> **WHAT YOU HAVE TO DO**
Below are several records. Retype exactly those lines running from the one with "idles (log 2). -/" through the one with "halt code held: the", end lines included, and no others.

[Dataset entries]
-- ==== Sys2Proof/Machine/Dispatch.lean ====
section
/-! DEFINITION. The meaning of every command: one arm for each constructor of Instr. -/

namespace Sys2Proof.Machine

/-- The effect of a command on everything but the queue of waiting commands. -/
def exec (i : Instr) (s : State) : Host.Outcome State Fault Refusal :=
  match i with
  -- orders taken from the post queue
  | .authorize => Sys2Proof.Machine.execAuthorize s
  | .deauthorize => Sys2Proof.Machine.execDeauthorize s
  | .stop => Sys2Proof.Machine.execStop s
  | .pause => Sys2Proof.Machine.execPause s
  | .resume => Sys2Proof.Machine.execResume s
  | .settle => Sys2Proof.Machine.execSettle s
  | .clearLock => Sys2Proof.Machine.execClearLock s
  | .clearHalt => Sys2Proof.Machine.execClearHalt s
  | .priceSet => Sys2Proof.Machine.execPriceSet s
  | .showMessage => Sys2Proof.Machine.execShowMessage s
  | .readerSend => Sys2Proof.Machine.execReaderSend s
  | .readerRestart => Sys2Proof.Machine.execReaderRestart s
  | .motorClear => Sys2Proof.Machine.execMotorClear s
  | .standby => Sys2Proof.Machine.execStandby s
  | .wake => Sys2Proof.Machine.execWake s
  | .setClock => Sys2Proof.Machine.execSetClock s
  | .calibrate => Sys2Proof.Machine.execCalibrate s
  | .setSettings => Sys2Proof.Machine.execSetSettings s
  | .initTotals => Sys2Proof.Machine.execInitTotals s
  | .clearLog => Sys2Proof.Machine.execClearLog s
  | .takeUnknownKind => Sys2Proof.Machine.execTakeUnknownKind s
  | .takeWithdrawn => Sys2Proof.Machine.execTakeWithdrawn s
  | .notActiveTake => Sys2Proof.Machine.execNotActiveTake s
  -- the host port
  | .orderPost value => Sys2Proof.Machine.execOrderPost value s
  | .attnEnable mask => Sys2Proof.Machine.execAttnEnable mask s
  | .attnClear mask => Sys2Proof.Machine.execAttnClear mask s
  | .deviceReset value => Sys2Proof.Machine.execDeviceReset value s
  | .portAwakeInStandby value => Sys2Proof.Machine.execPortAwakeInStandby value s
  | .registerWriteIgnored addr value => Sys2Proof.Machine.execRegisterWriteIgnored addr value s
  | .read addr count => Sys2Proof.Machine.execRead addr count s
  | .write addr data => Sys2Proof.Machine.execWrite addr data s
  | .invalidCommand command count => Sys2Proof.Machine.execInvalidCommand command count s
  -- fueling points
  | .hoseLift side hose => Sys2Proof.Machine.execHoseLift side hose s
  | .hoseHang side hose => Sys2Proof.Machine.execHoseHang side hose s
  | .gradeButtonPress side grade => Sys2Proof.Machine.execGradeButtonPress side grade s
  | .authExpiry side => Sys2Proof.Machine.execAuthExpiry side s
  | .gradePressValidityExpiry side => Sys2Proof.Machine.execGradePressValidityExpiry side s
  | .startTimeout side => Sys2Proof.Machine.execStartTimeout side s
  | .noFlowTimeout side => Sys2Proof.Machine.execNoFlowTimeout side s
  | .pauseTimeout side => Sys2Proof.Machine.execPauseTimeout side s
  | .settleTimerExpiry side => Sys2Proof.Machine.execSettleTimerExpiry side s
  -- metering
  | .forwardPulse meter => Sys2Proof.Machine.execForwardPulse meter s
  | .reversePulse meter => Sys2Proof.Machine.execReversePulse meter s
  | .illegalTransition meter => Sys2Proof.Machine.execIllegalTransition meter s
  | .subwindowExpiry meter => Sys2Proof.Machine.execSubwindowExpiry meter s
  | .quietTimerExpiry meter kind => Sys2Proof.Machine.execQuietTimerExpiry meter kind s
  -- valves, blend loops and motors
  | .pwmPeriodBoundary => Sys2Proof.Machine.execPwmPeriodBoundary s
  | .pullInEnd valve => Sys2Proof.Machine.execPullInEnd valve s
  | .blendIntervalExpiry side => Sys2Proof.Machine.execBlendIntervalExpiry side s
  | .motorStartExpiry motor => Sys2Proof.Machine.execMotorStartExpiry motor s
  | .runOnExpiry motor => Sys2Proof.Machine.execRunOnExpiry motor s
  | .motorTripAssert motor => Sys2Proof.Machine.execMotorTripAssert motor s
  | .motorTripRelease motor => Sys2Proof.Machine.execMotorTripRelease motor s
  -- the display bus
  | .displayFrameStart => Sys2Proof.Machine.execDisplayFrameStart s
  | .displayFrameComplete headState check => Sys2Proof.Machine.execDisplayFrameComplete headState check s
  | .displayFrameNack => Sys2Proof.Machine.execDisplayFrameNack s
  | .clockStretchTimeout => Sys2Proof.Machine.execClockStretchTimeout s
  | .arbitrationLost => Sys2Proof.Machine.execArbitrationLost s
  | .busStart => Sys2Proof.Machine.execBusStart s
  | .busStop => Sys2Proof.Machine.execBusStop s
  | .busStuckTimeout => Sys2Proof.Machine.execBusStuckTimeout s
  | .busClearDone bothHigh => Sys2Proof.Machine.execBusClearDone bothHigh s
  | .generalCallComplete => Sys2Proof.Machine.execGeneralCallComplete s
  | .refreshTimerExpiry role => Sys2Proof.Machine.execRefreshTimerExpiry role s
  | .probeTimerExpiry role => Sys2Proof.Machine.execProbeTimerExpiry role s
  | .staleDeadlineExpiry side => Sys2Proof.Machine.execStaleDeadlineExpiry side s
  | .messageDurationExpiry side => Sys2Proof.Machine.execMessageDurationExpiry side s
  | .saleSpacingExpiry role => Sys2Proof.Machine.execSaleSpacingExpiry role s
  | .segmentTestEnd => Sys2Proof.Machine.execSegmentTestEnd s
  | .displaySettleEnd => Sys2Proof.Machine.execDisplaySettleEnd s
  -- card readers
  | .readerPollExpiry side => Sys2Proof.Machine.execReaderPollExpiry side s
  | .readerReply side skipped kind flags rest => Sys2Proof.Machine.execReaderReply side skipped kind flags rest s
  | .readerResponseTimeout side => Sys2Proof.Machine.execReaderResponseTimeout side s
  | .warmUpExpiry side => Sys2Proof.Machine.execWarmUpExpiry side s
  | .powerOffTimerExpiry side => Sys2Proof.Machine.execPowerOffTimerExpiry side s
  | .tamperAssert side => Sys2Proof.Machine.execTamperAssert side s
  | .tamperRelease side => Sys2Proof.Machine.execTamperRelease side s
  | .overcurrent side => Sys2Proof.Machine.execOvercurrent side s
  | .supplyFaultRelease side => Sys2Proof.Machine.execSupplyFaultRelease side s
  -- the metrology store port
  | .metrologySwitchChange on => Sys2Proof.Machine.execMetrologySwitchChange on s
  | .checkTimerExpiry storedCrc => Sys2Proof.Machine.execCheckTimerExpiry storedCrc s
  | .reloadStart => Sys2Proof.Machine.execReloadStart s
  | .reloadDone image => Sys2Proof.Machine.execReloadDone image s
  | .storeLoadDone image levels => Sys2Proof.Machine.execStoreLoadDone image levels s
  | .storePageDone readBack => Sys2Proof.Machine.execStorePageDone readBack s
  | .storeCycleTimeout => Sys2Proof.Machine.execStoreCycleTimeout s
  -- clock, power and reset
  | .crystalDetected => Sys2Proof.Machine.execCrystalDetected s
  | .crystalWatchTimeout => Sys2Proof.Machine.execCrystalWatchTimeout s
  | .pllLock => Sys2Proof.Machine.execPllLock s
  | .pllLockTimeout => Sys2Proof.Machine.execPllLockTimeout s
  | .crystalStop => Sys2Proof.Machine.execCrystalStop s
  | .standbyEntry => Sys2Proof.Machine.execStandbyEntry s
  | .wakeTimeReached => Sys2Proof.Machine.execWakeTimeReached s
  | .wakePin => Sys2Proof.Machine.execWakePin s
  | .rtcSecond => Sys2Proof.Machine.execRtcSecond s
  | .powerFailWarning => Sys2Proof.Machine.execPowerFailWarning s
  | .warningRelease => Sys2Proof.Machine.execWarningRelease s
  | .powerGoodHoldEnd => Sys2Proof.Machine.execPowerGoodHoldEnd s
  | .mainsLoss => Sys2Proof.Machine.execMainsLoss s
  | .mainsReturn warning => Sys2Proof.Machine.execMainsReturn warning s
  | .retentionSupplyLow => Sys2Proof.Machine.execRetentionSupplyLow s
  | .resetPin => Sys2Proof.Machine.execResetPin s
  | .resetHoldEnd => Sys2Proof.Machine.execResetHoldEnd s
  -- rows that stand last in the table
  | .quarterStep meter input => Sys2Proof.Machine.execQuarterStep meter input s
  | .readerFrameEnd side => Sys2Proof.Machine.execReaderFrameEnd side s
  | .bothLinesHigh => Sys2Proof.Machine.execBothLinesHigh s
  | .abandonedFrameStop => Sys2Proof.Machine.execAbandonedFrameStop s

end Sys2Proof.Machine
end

* * *

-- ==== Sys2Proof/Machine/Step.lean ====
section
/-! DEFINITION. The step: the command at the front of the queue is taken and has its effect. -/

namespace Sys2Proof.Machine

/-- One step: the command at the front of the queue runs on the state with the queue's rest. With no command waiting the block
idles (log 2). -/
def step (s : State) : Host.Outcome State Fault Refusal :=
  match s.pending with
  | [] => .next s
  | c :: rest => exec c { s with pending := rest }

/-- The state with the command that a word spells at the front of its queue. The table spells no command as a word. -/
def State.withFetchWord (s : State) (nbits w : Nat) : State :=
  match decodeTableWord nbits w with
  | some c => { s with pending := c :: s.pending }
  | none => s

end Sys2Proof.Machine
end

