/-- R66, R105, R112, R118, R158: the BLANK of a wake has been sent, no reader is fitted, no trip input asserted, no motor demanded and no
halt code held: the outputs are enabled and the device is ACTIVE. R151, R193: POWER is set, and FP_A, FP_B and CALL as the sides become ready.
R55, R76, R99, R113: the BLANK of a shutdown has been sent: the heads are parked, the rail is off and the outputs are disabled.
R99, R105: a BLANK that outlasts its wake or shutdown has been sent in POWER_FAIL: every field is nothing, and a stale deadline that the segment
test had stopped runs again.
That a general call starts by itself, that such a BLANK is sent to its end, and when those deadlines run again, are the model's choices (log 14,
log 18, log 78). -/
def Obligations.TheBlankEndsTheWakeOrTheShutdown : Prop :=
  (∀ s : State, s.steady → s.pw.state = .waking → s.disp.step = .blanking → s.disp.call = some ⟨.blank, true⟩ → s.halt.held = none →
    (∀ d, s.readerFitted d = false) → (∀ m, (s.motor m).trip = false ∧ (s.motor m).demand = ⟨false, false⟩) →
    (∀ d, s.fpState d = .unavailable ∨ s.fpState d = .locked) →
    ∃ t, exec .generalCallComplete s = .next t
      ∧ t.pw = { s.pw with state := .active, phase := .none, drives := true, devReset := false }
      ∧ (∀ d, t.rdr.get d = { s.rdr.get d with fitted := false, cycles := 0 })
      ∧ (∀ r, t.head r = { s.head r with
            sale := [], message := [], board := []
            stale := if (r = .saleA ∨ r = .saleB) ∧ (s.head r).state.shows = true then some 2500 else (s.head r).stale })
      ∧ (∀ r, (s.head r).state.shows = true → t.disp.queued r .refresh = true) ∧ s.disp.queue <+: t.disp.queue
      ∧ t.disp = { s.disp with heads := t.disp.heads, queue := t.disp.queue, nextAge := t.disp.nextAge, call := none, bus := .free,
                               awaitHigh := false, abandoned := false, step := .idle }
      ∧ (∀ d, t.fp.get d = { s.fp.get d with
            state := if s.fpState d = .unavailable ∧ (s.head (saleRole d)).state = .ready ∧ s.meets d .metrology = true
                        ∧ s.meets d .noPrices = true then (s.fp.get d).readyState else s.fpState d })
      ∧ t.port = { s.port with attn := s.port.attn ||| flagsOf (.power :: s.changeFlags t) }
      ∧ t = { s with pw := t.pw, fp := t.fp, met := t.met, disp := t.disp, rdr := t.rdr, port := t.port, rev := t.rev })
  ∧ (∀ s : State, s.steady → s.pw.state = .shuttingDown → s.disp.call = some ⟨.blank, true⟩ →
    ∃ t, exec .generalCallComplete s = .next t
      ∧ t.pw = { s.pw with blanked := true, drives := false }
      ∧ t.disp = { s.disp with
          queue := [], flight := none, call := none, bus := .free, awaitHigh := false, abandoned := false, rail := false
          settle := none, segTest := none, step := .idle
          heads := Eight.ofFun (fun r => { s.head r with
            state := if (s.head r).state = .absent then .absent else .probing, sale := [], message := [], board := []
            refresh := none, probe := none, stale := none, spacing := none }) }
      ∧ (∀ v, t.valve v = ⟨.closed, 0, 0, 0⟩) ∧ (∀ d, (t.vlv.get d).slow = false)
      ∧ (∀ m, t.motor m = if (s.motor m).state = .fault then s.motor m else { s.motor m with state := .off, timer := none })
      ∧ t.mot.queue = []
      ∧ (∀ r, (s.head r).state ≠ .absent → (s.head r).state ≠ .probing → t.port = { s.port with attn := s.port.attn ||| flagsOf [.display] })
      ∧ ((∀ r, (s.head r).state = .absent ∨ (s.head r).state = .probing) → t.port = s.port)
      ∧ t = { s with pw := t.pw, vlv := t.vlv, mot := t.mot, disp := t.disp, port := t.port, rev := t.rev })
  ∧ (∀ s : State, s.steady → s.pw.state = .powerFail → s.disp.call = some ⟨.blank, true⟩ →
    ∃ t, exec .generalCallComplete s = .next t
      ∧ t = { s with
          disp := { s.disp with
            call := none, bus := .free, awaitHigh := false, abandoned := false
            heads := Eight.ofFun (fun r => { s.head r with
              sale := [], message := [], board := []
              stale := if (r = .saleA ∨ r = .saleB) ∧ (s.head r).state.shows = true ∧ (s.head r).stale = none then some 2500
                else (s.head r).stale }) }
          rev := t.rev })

> **ANSWER SECTION**
idles (log 2). -/
def step (s : State) : Host.Outcome State Fault Refusal :=
  match s.pending with
  | [] => .next s
  | c :: rest => exec c { s with pending := rest }

/-- The state with the command that a word spells at the front of its queue. The table spells no command as a word. -/
def State.withFetchWord (s : State) (nbits w : Nat) : State :=
  match decodeTableWord nbits w with
  | some c => { s with pending := c :: s.pending }
  | none => s

end Sys2Proof.Machine
end

/-- R66, R105, R112, R118, R158: the BLANK of a wake has been sent, no reader is fitted, no trip input asserted, no motor demanded and no
halt code held: the outputs are enabled and the device is ACTIVE. R151, R193: POWER is set, and FP_A, FP_B and CALL as the sides become ready.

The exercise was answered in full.